Visible-light-responsive carbon-embedded photocatalyst coupled with plug-flow reactor for decomposition of vaporous aromatics

Abstract

A plug-flow reactor coated with carbon-doped TiO 2 (C-TiO 2 ) powder was investigated for the control of vaporous aromatics (benzene, toluene, ethylbenzene, and o -xylene (BTEX)) under a range of experimental conditions. The characteristics of the as-prepared C-TiO 2 and a reference Degussa P25 TiO 2 powder were examined using X-ray diffraction, scanning electron microscopy, diffuse-reflectance ultraviolet-visible-near infrared spectroscopy, and Fourier transform infrared spectroscopy. The experimental conditions for the photocatalytic performance of the as-prepared C-TiO 2 photocatalyst were controlled using three operational parameters, relative humidity, flow rate, and input concentration.
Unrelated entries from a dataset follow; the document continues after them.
/-- A refused or failed request: the refusal is counted, a multicast one at this member, and any other is answered by an NDN or
error response (R165, R174). -/
def refuseRequest (reason cause pieces : Nat) (data : DWord) (pois : Bool) (e : Envelope) (s : State) : State :=
  let s := bump (ctr 0x000A 3 0) s
  if e.mc then bump (ctr 0x000A 13 0) s
  else if quarantined s then s
  else sendNdn reason cause pieces data pois e (bump (ctr 0x000A 1 0) s)

/-- A request of which no piece is performed is refused. -/
def refuseWhole (r : Reason) (e : Envelope) (s : State) : State :=
  refuseRequest r.code 0 0 (ndnData e).1 (ndnData e).2 e s

/-- A request that was performed is answered: nothing for WRITE_P, WRITE_ACK for the other writes, READ_DATA for the reads (R161). -/
def answerDone (e : Envelope) (bytes : List Byte) (pois : BitVec 32) (s : State) : State :=
  if e.kind = kWriteP ∨ quarantined s then s
  else
    let s := bump (ctr 0x000A 1 0) s
    if carriesData e.kind then sendOrWait 3 none (answerOf s kWriteAck [] 0 e) s
    else sendOrWait 3 none (answerOf s kReadData (packWords bytes) pois e) s

/-! Read-ahead (R185, R186). -/

/-- Every one of n bytes is prefetchable (R185). -/
def allPrefetchable (s : State) (a n : Nat) : Bool := (List.range n).all (fun i => prefetchable s (a + i))

/-- The range lies wholly in the buffer, and no byte of it has been consumed. -/
def heldIn (b : ReadAhead) (a n : Nat) : Bool :=
  b.addr ≤ a && a + n ≤ b.addr + 64 && (List.range n).all (fun i => !b.claimed.getLsbD (a - b.addr + i))

/-- The buffer from which a READ of master ID M is answered (R186). -/
def hitBuffer (s : State) (id : MasterId) (a n : Nat) : Option (Nat × ReadAhead) :=
  [0, 1, 2, 3].findSome? (fun k =>
    match getBuf s k with
    | some b => if b.master = id ∧ heldIn b a n then some (k, b) else none
    | none => none)

/-- A READ of M that lies wholly in no buffer of M discards them (R186). -/
def dropReader (id : MasterId) (a n : Nat) (s : State) : State :=
  [0, 1, 2, 3].foldl (fun s k =>
    match getBuf s k with
    | some b => if b.master = id ∧ ¬heldIn b a n then dropBuf 3 k s else s
    | none => s) s

/-- The beat width of a read-ahead from E: the widest that E is aligned to, and 4 in a register block. -/
def fillWidth (e : Nat) : Nat :=
  if regionOf e = .register ∨ (e % 4 = 0 ∧ e % 8 ≠ 0) then 4 else if e % 8 = 0 then 8 else if e % 2 = 0 then 2 else 1

/-- The beats of a read-ahead from E. -/
def fillBeats (e : Nat) : List (Nat × Nat) := (List.range (64 / fillWidth e)).map (fun k => (e + k * fillWidth e, fillWidth e))

/-- Where buffer data goes: a free buffer, or the least recently used one (R186). -/
def pickBuffer (s : State) : Nat :=
  match [0, 1, 2, 3].find? (fun k => (getBuf s k).isNone) with
  | some k => k
  | none =>
    let age := fun k => match getBuf s k with
      | some b => b.used
      | none => 0
    ([0, 1, 2, 3].find? (fun k => [0, 1, 2, 3].all (fun j => age k ≤ age j))).getD 0

/-- The words of a buffer that hold poison. -/
def bufferPoison (e : Nat) (ds : List (List Byte × Bool)) : BitVec 8 :=
  BitVec.ofNat 8 (((List.range 8).map (fun w =>
    if (ds.zip (fillBeats e)).any (fun d => d.1.2 && (d.2.1 - e) / 8 = w) then 2 ^ w else 0)).sum)

/-- PREFETCH_FILL (R186): the bridge reads the 64 bytes from E for M, where all are prefetchable, lie in E's page and are M's to
read. -/
def fillBuffer (id : MasterId) (e : Nat) (s : State) : State :=
  if ¬getB s R.BR_CTL F.BR_CTL_PF_EN ∨ ¬allPrefetchable s e 64 ∨ pageOf e ≠ pageOf (e + 63) ∨
      ¬(fillBeats e).all (fun b => (refusal s { m := .ring id, a := b.1, width := b.2, write := false, lock := false }).isNone) then s
  else
    match readBeats id false 0 .clean 0 (fillBeats e) s with
    | (s, .ok ds) =>
      let k := pickBuffer s
      let s := dropBuf 1 k s
      let n := s.bridge.useCount + 1
      let b : ReadAhead :=
        { master := id, addr := e, data := ds.flatMap (fun d => d.1), poison := bufferPoison e ds, claimed := 0,
          pm := pmVd s (getF s R.DL_CTL F.DL_CTL_VD), used := n }
      setBuf k (some b) (sideGrant 0 (onBridge (fun t => { t with useCount := n }) s))
    | (s, .error _) => s

/-- The address at which M's previous READ ended. -/
def lastEnd (s : State) (id : MasterId) : Option Nat := (s.bridge.lastRead.find? (fun x => x.1 = id)).map (fun x => x.2)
Unlike other target compounds, very little benzene was removed by the C-TiO 2 photocatalyst under visible-light irradiation. In contrast, the C-TiO 2 exhibited higher removal efficiencies for the other three target compounds (toluene, ethylbenzene, and xylene) compared with those achieved using unmodified TiO 2 under visible-light irradiation. The highest removal efficiency was obtained at a relative humidity value of 45%. Specifically, the toluene removal efficiency determined at a relative humidity of 45% was 78%, whereas it was close to 0%, 7.2%, and 5.5% for relative humidity values of 20%, 70%, and 95%, respectively. In addition, the removal efficiencies for the three target compounds decreased as the flow rate or input concentration increased. These findings indicate that the as-prepared C-TiO 2 photocatalyst could be used for the removal of toxic vaporous aromatics under optimized operating conditions. A plug-flow reactor coated with carbon-doped TiO 2 (C-TiO 2 ) powder was investigated for the control of vaporous aromatics (benzene, toluene, ethylbenzene, and o -xylene) under a range of experimental conditions.